Prompt> Lines in the listing below that include the word "pctx" need to be copied.

"""

/-- The result words of a step (R349): an emit word per token, then the end word. -/
def resultWords (j : Nat) (r : StepRun) (status : Nat) : List Word :=
  let hd := r.seqn j * 2 ^ 40
  let es := if status ≤ 1 then r.emits else []
  es.map (fun t => BitVec.ofNat 64 (2 ^ 60 + hd + t)) ++ [BitVec.ofNat 64 (2 * 2 ^ 60 + hd + status * 2 ^ 32 + es.length)]

/-- A push of a unit that is discarded (R349). -/
def discard (d : Dev) (j : Nat) : Dev := (d.smpDrop j).mcount 5

/-- STEP_REQUEST (R345, R347): an idle unit with EN = 1 pops its request queue; a request of a sequence that cannot run is
discarded, and what waited for its step waits no more (R346); an empty queue that is no longer OPEN ends EN. -/
def stepRequest (d : Dev) (j : Nat) : Dev :=
  let u := d.sampler j
  let q := d.queue u.rq
  if !u.en || u.run.isSome then d
  else
    match q.entries with
    | [] => if q.state = .opened then d else d.setSampler j { u with en := false }
    | e :: es =>
      let w := (e.v.setWidth 64 : Word).toNat
      let s := fld w 0 8
      let x := d.seq j s
      if (d.readyEntries (.pool u.rq)).isEmpty then d
      else
      let d := (({ d with cur := { d.cur with sampler := true, unit := j } }).serve (8 * u.rq)).setQueue u.rq { q with entries := es }
      let d := { d with cur := { d.cur with sampler := false } }
      if !x.valid || x.own != q.pctx || (d.ctx x.own).state = .killed then
        (if d.seqQueued j s then d else d.setSampler j { d.sampler j with late := (d.sampler j).late.filter (fun e => e.1 != s) }).discard j
      else
        let r : StepRun :=
          { seq := fld w 0 8, params := x, pc := fld w 8 12, posn := x.pos, shadow := x.shadow,
            g := [(1, ⟨BitVec.ofNat 64 (fld w 20 44 * 1024), e.p⟩)], kinds := [(1, if e.p then 3 else 0)] }
        d.setSampler j { u with run := some r }

/-- STEP_RESULT_PUSH (R349): the step is committed, once no line of its counts is the host's (R378), then its words go to RESQ as it has room; words that RESQ does not take are
discarded. A step whose owner was killed ends without effect (R360). -/
def stepResult (d : Dev) (j : Nat) : Dev :=
  match (d.sampler j).run with
  | none => d
  | some r =>
    match r.ended with
    | none => d
    | some st =>
      if r.killed && st != stPoison then d.closeStep j r none
      else
        let lent := if r.committed || 1 < st then [] else d.countLent r.params r.counts true
        if !lent.isEmpty then { (d.asUnit j r.params.own).keepAccess (.link 0 lent) with cur := d.cur }
        else
        let d := if r.committed || 1 < st then d else (d.endWaits (.unit j)).commitStep j r
        let out := if r.committed then r.out else resultWords j r st
        let q := d.queue r.params.resq
        let takes := q.state = .opened && q.pctx = r.params.own && !q.wide
        let n := if takes then min out.length (d.roomOf (.pool r.params.resq)) else out.length
        let d :=
          if takes then (out.take n).foldl (fun d w => d.putTail ⟨w.setWidth 16384, false⟩ (.pool r.params.resq)) d
          else (out.take n).foldl (fun d _ => (d.countDrop r.params.resq 1).discard j) d
        if n = out.length then d.closeStep j r (some st)
        else d.setSampler j { d.sampler j with run := some { r with committed := true, out := out.drop n } }

/-- The instruction that a unit runs next: none where its word or its place is ILLEGAL (R350). -/
def stepWord (d : Dev) (j : Nat) : Option Nat :=
  match (d.sampler j).run with
  | none => none
  | some r => if r.pc < 0 || 4095 < r.pc then none else some (Map.get 0 (d.sampler j).prog r.pc.toNat)

end Dev

/-- One instruction of the step that the unit of `cur` runs (R347, R359): a step that has ended runs nothing; one whose owner
was killed ends; the limit is 65,536 instructions. -/
def stepInstr (body : Mod → Dev → StepRun → StepRes (StepRun × Dev)) (s : State) : Host.Outcome State Fault Refusal :=
  let d := { s.dev with verdict := .done }
  let j := d.cur.unit
  match (d.sampler j).run with
  | none => .next { s with dev := d }
  | some r =>
    if r.ended.isSome then .next { s with dev := d }
    else if r.killed then .next { s with dev := d.closeStep j r none }
    else if 65536 ≤ r.count then .next { s with dev := d.endStep j r stRunaway }
    else
      match body s.mod d { r with pc := r.pc + 1, count := r.count + 1 } with
      | .ok (r', d') => .next { s with dev := { (d'.endWaits (.unit j)).setSampler j { d'.sampler j with run := some r' } with cur := d.cur } }
      | .error (.ended st) => .next { s with dev := d.endStep j r st }
      | .error (.poison k) => .next { s with dev := d.poisonStep j r k }
      | .error (.waits w) =>
        .next { s with dev := { (d.asUnit j r.params.own).keepAccess w with cur := d.cur, verdict := .waiting (Dev.bareWait w) } }

/-- An instruction that changes the step only. -/
def stepPure (body : StepRun → StepRes StepRun) (s : State) : Host.Outcome State Fault Refusal :=
  stepInstr (fun _ d r => (body r).map (fun r => (r, d))) s

def execSldc (a b f : Nat) (s : State) : Host.Outcome State Fault Refusal := stepInstr (fun m d r => d.sldcOp m r a b f) s

def execSpen (a : Nat) (p : Bool) (path : Nat) (s : State) : Host.Outcome State Fault Refusal :=
  stepInstr (fun _ d r => (d.spenOp r a p path).map (fun r => (r, d))) s

def execStemp (s : State) : Host.Outcome State Fault Refusal := stepPure Dev.stempOp s

def execStopk (s : State) : Host.Outcome State Fault Refusal := stepPure (fun r => .ok (Dev.stopkOp r)) s

def execStopp (s : State) : Host.Outcome State Fault Refusal := stepPure Dev.stoppOp s

def execSminp (s : State) : Host.Outcome State Fault Refusal := stepPure Dev.sminpOp s

def execSsmax (s : State) : Host.Outcome State Fault Refusal := stepPure Dev.ssmaxOp s

/-- SRNG (R355). -/
def execSrng (a n : Nat) (s : State) : Host.Outcome State Fault Refusal :=
  stepPure (fun r => .ok { r with posn := r.params.pos + (r.reg a).v, draw := n }) s

def execSdraw (d : Nat) (s : State) : Host.Outcome State Fault Refusal := stepPure (Dev.sdrawOp · d) s

/-- SMEMB (R355). -/
def execSmemb (a : Nat) (s : State) : Host.Outcome State Fault Refusal :=
  stepPure (fun r => .ok { r with flag := r.list.any (fun c => c.1 == fld (r.reg a).v.toNat 0 32) }) s

def execScnt (a b depth : Nat) (s : State) : Host.Outcome State Fault Refusal := stepPure (Dev.scntOp · a b depth) s

def execScommit (a path : Nat) (s : State) : Host.Outcome State Fault Refusal := stepPure (Dev.scommitOp · a path) s

/-- SABORT (R356). -/
def execSabort (s : State) : Host.Outcome State Fault Refusal := stepPure (fun r => .ok { r with shadow := [] }) s

def execSemit (a : Nat) (s : State) : Host.Outcome State Fault Refusal := stepPure (Dev.semitOp · a) s

/-- SMOV and SADD (R358): a written register takes the poison of those it reads. -/
def execSmov (d a : Nat) (s : State) : Host.Outcome State Fault Refusal :=
  stepPure (fun r => .ok (r.setReg d (r.reg a).v (r.kindOf a))) s

def execSmovImm (d : Nat) (n : Int) (s : State) : Host.Outcome State Fault Refusal :=
  stepPure (fun r => .ok (r.setReg d (BitVec.ofInt 64 n) 0)) s

def execSmovLoad (d a : Nat) (n : Int) (s : State) : Host.Outcome State Fault Refusal :=
  stepInstr (fun m v r => v.smovLoadOp m r d a n) s

def execSadd (d a b : Nat) (s : State) : Host.Outcome State Fault Refusal :=
  stepPure (fun r => .ok (r.setReg d ((r.reg a).v + (r.reg b).v) (max (r.kindOf a) (r.kindOf b)))) s

def execSaddImm (d a : Nat) (n : Int) (s : State) : Host.Outcome State Fault Refusal :=
  stepPure (fun r => .ok (r.setReg d ((r.reg a).v + BitVec.ofInt 64 n) (r.kindOf a))) s

/-- SCMP (R358): signed. -/
def execScmp (a b c : Nat) (s : State) : Host.Outcome State Fault Refusal :=
  stepPure (fun r => .ok { r with flag := cmpWord false c (r.reg a).v (r.reg b).v }) s

def execSbr (v : Bool) (o : Int) (s : State) : Host.Outcome State Fault Refusal :=
  stepPure (fun r => Dev.stepBranch r (r.flag == v) o) s

def execSjmp (o : Int) (s : State) : Host.Outcome State Fault Refusal := stepPure (fun r => Dev.stepBranch r true o) s

/-- SEND (R357): the step ends with OK. -/
def execSend (s : State) : Host.Outcome State Fault Refusal := stepPure (fun _ => .error (.ended 0)) s

/-- The units are 0 to 3 (R344). -/
def execStepRequest (j : Nat) (s : State) : Host.Outcome State Fault Refusal :=
  event (fun d => if j < 4 then d.stepRequest j else d) s

def execStepResultPush (j : Nat) (s : State) : Host.Outcome State Fault Refusal :=
  event (fun d => if j < 4 then d.stepResult j else d) s

end Sys2Proof.Machine
end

"""

Completed task>
      if !x.valid || x.own != q.pctx || (d.ctx x.own).state = .killed then
        let takes := q.state = .opened && q.pctx = r.params.own && !q.wide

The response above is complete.